神々と戦士たち3 ケフティウの呪文

書影

著 者:ミシェル・ペイヴァー 訳:中谷友紀子
出版社:あすなろ書店
出版日:2016年11月30日 初版発行
評 価:☆☆☆(説明)

 山育ちの少年のサバイバル能力がハンパないな、と思った本。

 「神々と戦士たち1 青銅の短剣」「2 再会の島で」に続く、全5巻シリーズの3巻目。舞台は青銅器時代の古代ギリシアで、主人公はヒュラスという名の少年。幼いころに妹と一緒に山で拾われて、以来「よそ者」として暮らしていた。「よそ者がその短剣を振るうときコロノス一族は滅びる」という巫女のお告げのせいで、一帯に勢力を持つコロノス一族から追われ、前作では追い詰められて絶体絶命の危機に陥っている。

 今回の物語は、ヒュラスがケフティウ島にたどり着いたところから始まる。ケフティウ島はヒュラスの友達のピラが居る場所で、神殿がある豊かで大きな島だった。「だった」と過去形なのは、ヒュラスが見た島はうす気味悪く静まり返った生き物の姿が見えない「死の島」だった。どうやら疫病に襲われたようだ。

 ヒュラスはこの島にピラを探しに来た。少し先になるけれど、ヒュラスはピラともハボックとも再会する。望んでもいないのにヒュラスたちを追い回すコロノス一族も島にやってくる(まぁそうじゃないと盛り上がりに欠けるけれど)。物語は、ヒュラスたちのそれぞれを順に、再会後はコロノス一族からの逃避行を描く。この島には意外とたくさんの人がまだ生きていた(味方とは限らない)。

 今回はピラの成長に目を瞠った。ピラの母親は、この島の神殿の大巫女で、島を襲った災難を鎮めるために落命した。
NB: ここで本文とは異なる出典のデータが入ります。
-- ==== Sys2Proof/Laws/Memory.lean ====
section
/-! SUPPORT. What reading and writing a sparse memory do, and that every operation keeps the canonical form
and the size. -/

namespace Sys2Proof.Machine

variable {w : Nat}

@[simp] theorem read_nil (a : Nat) : Cells.read ([] : Cells w) a = Cells.unlisted w := rfl

theorem read_erase (m : Cells w) (a b : Nat) :
    Cells.read (Cells.erase m a) b = if a = b then Cells.unlisted w else Cells.read m b := by
  induction m with
  | nil => simp [Cells.erase]
  | cons c rest ih =>
    obtain ⟨k, v⟩ := c
    by_cases hka : k = a <;> by_cases hab : a = b <;> by_cases hkb : k = b <;>
      simp_all [Cells.erase, Cells.read]

theorem read_insert_of_fresh (m : Cells w) (a b : Nat) (x : BitVec w)
    (h : ∀ c ∈ m, c.1 ≠ a) :
    Cells.read (Cells.insert m a x) b = if a = b then x else Cells.read m b := by
  induction m with
  | nil => simp [Cells.insert, Cells.read]
  | cons c rest ih =>
    obtain ⟨k, v⟩ := c
    have hk : k ≠ a := h (k, v) (by simp)
    have ih := ih fun c hc => h c (by simp [hc])
    by_cases hlt : a < k
    · simp [Cells.insert, hlt, Cells.read]
    · by_cases hkb : k = b
      · have : a ≠ b := by omega
        subst hkb
        simp [Cells.insert, hlt, Cells.read, this]
      · simp [Cells.insert, hlt, Cells.read, hkb, ih]

theorem mem_erase (m : Cells w) (a : Nat) (c : Nat × BitVec w) :
    c ∈ Cells.erase m a ↔ c ∈ m ∧ c.1 ≠ a := by
  induction m with
  | nil => simp [Cells.erase]
  | cons d rest ih =>
    obtain ⟨k, v⟩ := d
    by_cases hk : k = a
    · subst hk
      simp only [Cells.erase, if_true, ih, List.mem_cons]
      constructor
      · rintro ⟨h, hne⟩
        exact ⟨.inr h, hne⟩
      · rintro ⟨rfl | h, hne⟩
        · exact absurd rfl hne
        · exact ⟨h, hne⟩
    · simp only [Cells.erase, hk, if_false, List.mem_cons, ih]
      constructor
      · rintro (rfl | ⟨h, hne⟩)
        · exact ⟨.inl rfl, hk⟩
        · exact ⟨.inr h, hne⟩
      · rintro ⟨rfl | h, hne⟩
        · exact .inl rfl
        · exact .inr ⟨h, hne⟩

/-- A read after a write: the written value at the written index, the old value elsewhere. -/
theorem read_write (m : Cells w) (a b : Nat) (x : BitVec w) :
    Cells.read (Cells.write m a x) b = if a = b then x else Cells.read m b := by
  unfold Cells.write
  split
  · next h => simp [read_erase, h]
  · rw [read_insert_of_fresh _ _ _ _ fun c hc => ((mem_erase m a c).1 hc).2, read_erase]
    split <;> rfl

@[simp] theorem read_write_same (m : Cells w) (a : Nat) (x : BitVec w) :
    Cells.read (Cells.write m a x) a = x := by simp [read_write]

theorem read_write_other (m : Cells w) (a b : Nat) (x : BitVec w) (h : a ≠ b) :
    Cells.read (Cells.write m a x) b = Cells.read m b := by simp [read_write, h]

theorem mem_insert (m : Cells w) (a : Nat) (x : BitVec w) (c : Nat × BitVec w) :
    c ∈ Cells.insert m a x ↔ c = (a, x) ∨ c ∈ m := by
  induction m with
  | nil => simp [Cells.insert]
  | cons d rest ih =>
    obtain ⟨k, v⟩ := d
    by_cases h : a < k
    · simp [Cells.insert, h]
    · simp only [Cells.insert, h, if_false, List.mem_cons, ih]
      tauto

/-- A write adds at most the written cell. -/
theorem mem_write (m : Cells w) (a : Nat) (x : BitVec w) (c : Nat × BitVec w)
    (h : c ∈ Cells.write m a x) : c = (a, x) ∨ c ∈ m := by
  unfold Cells.write at h
  split at h
  · exact .inr ((mem_erase m a c).1 h).1
  · rcases (mem_insert _ _ _ _).1 h with h | h
    · exact .inl h
    · exact .inr ((mem_erase m a c).1 h).1

theorem within_iff (size : Nat) (m : Cells w) :
    Cells.within size m = true ↔ ∀ c ∈ m, c.1 < size := by
  simp [Cells.within]

/-- A write below the size keeps every index below the size. -/
theorem within_write (size : Nat) (m : Cells w) (a : Nat) (x : BitVec w)
    (h : Cells.within size m = true) (ha : a < size) : Cells.within size (Cells.write m a x) = true := by
  rw [within_iff] at h ⊢
  intro c hc
  rcases mem_write m a x c hc with rfl | hm
  · exact ha
  · exact h c hm

theorem wfFrom_mono {lo lo' : Nat} (m : Cells w) (h : Cells.wfFrom lo m = true) (hl : lo' ≤ lo) :
    Cells.wfFrom lo' m = true := by
  cases m with
  | nil => rfl
  | cons c rest =>
    simp only [Cells.wfFrom, Bool.and_eq_true, decide_eq_true_eq] at h ⊢
    exact ⟨⟨by omega, h.1.2⟩, h.2⟩

theorem wfFrom_erase (m : Cells w) (lo a : Nat) (h : Cells.wfFrom lo m = true) :
    Cells.wfFrom lo (Cells.erase m a) = true := by
  induction m generalizing lo with
  | nil => rfl
  | cons c rest ih =>
    simp only [Cells.wfFrom, Bool.and_eq_true, decide_eq_true_eq] at h
    obtain ⟨⟨h1, h2⟩, h3⟩ := h
    unfold Cells.erase
    split
    · exact ih lo (wfFrom_mono _ h3 (by omega))
    · simp [Cells.wfFrom, h1, h2, ih _ h3]

theorem wfFrom_insert (m : Cells w) (lo a : Nat) (x : BitVec w) (h : Cells.wfFrom lo m = true)
    (hl : lo ≤ a) (hx : x ≠ Cells.unlisted w) (hf : ∀ c ∈ m, c.1 ≠ a) :
    Cells.wfFrom lo (Cells.insert m a x) = true := by
  induction m generalizing lo with
  | nil => simp [Cells.insert, Cells.wfFrom, hl, hx]
  | cons c rest ih =>
    obtain ⟨k, v⟩ := c
    simp only [Cells.wfFrom, Bool.and_eq_true, decide_eq_true_eq] at h
    obtain ⟨⟨h1, h2⟩, h3⟩ := h
    have hk : k ≠ a := hf (k, v) (by simp)
    by_cases hlt : a < k
    · simp only [Cells.insert, hlt, if_true, Cells.wfFrom, Bool.and_eq_true, decide_eq_true_eq]
      exact ⟨⟨hl, hx⟩, ⟨⟨by omega, h2⟩, h3⟩⟩
    · simp only [Cells.insert, hlt, if_false, Cells.wfFrom, Bool.and_eq_true, decide_eq_true_eq]
      exact ⟨⟨h1, h2⟩, ih _ h3 (by omega) fun c hc => hf c (by simp [hc])⟩

/-- A write keeps the canonical form. -/
theorem wf_write (m : Cells w) (a : Nat) (x : BitVec w) (h : Cells.wf m = true) :
    Cells.wf (Cells.write m a x) = true := by
  unfold Cells.write
  split
  · exact wfFrom_erase m 0 a h
  · next hx =>
    exact wfFrom_insert _ 0 a x (wfFrom_erase m 0 a h) (by omega) hx
      fun c hc => ((mem_erase m a c).1 hc).2

theorem wfFrom_ofListFrom (l : List (BitVec w)) (k : Nat) :
    Cells.wfFrom k (Cells.ofListFrom k l) = true := by
  induction l generalizing k with
  | nil => rfl
  | cons x xs ih =>
    unfold Cells.ofListFrom
    split
    · exact wfFrom_mono _ (ih (k + 1)) (by omega)
    · next hx => simp [Cells.wfFrom, hx, ih (k + 1)]

/-- The memory of an array is in canonical form. -/
theorem wf_ofList (l : List (BitVec w)) : Cells.wf (Cells.ofList l) = true := wfFrom_ofListFrom l 0

theorem mem_ofListFrom_lt (l : List (BitVec w)) (k : Nat) :
    ∀ c ∈ Cells.ofListFrom k l, c.1 < k + l.length := by
  induction l generalizing k with
  | nil => simp [Cells.ofListFrom]
  | cons x xs ih =>
    intro c hc
    have h := ih (k + 1)
    unfold Cells.ofListFrom at hc
    split at hc
    · have := h c hc
      simp only [List.length_cons]; omega
    · simp only [List.mem_cons] at hc
      rcases hc with rfl | hc
      · simp only [List.length_cons]; omega
      · have := h c hc
        simp only [List.length_cons]; omega

/-- The memory of an array has no index past the array's length. -/
theorem within_ofList (l : List (BitVec w)) (size : Nat) (h : l.length ≤ size) :
    Cells.within size (Cells.ofList l) = true := by
  rw [within_iff]
  intro c hc
  have := mem_ofListFrom_lt l 0 c hc
  omega

theorem read_of_wfFrom_lt (m : Cells w) (lo a : Nat) (h : Cells.wfFrom lo m = true) (ha : a < lo) :
    Cells.read m a = Cells.unlisted w := by
  induction m generalizing lo with
  | nil => rfl
  | cons c rest ih =>
    obtain ⟨k, v⟩ := c
    simp only [Cells.wfFrom, Bool.and_eq_true, decide_eq_true_eq] at h
    have hk : k ≠ a := by omega
    simp only [Cells.read, hk, if_false]
    exact ih (k + 1) h.2 (by omega)

theorem read_ofListFrom (l : List (BitVec w)) (lo k : Nat) :
    Cells.read (Cells.ofListFrom lo l) (lo + k) = l.getD k (Cells.unlisted w) := by
  induction l generalizing lo k with
  | nil => rfl
  | cons x xs ih =>
    unfold Cells.ofListFrom
    cases k with
    | zero =>
      split
      · next hx => exact (read_of_wfFrom_lt _ (lo + 1) lo (wfFrom_ofListFrom xs (lo + 1)) (by omega)).trans hx.symm
      · simp [Cells.read]
    | succ k =>
      have h : lo + (k + 1) = lo + 1 + k := by omega
      have hne : lo ≠ lo + 1 + k := by omega
      rw [h]
      split
      · exact ih (lo + 1) k
      · simp only [Cells.read, hne, if_false]
        exact ih (lo + 1) k

/-- The memory of an array, cut to `n` cells, reads as the array inside them. -/
theorem read_ofList_take (l : List (BitVec w)) (n k : Nat) (h : k < n) :
    Cells.read (Cells.ofList (l.take n)) k = l.getD k (Cells.unlisted w) := by
  have e := read_ofListFrom (l.take n) 0 k
  rw [Nat.zero_add] at e
  rw [Cells.ofList, e]
  simp [List.getD_eq_getElem?_getD, h]

/-- In canonical form, equal contents are equal lists. -/
theorem eq_of_read_eq (m n : Cells w) (lo : Nat) (hm : Cells.wfFrom lo m = true)
    (hn : Cells.wfFrom lo n = true) (h : ∀ a, Cells.read m a = Cells.read n a) : m = n := by
  induction m generalizing n lo with
  | nil =>
    cases n with
    | nil => rfl
    | cons d rest =>
      simp only [Cells.wfFrom, Bool.and_eq_true, decide_eq_true_eq] at hn
      have := h d.1
      simp only [Cells.read, if_true] at this
      exact absurd this.symm hn.1.2
  | cons c rest ih =>
    obtain ⟨k, v⟩ := c
    simp only [Cells.wfFrom, Bool.and_eq_true, decide_eq_true_eq] at hm
    cases n with
    | nil =>
      have := h k
      simp only [Cells.read, if_true] at this
      exact absurd this hm.1.2
    | cons d rest' =>
      obtain ⟨k', v'⟩ := d
      simp only [Cells.wfFrom, Bool.and_eq_true, decide_eq_true_eq] at hn
      have hkk : k = k' := by
        rcases Nat.lt_trichotomy k k' with hlt | heq | hgt
        · have h1 := h k
          have h2 : k' ≠ k := by omega
          simp only [Cells.read, if_true, h2, if_false] at h1
          rw [read_of_wfFrom_lt rest' (k' + 1) k hn.2 (by omega)] at h1
          exact absurd h1 hm.1.2
        · exact heq
        · have h1 := h k'
          have h2 : k ≠ k' := by omega
          simp only [Cells.read, if_true, h2, if_false] at h1
          rw [read_of_wfFrom_lt rest (k + 1) k' hm.2 (by omega)] at h1
          exact absurd h1.symm hn.1.2
      subst hkk
      have hv : v = v' := by simpa [Cells.read] using h k
      subst hv
      have hr : rest = rest' := by
        refine ih rest' (k + 1) hm.2 hn.2 fun a => ?_
        by_cases ha : k = a
        · rw [read_of_wfFrom_lt rest (k + 1) a hm.2 (by omega),
            read_of_wfFrom_lt rest' (k + 1) a hn.2 (by omega)]
        · simpa [Cells.read, ha] using h a
      rw [hr]

end Sys2Proof.Machine
end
大巫女は世襲ではないし、娘だからと言ってその力が備わっているわけではない。ピラは大巫女の母を嫌っていたし、大巫女になることなど望んでもいなかった。しかし、他にはいないのだ...。10代の少女の決断に胸を揺さぶられる。

 ヒュラスとピラが仲良くというか、お互いに「好き」って感じになってる気がする。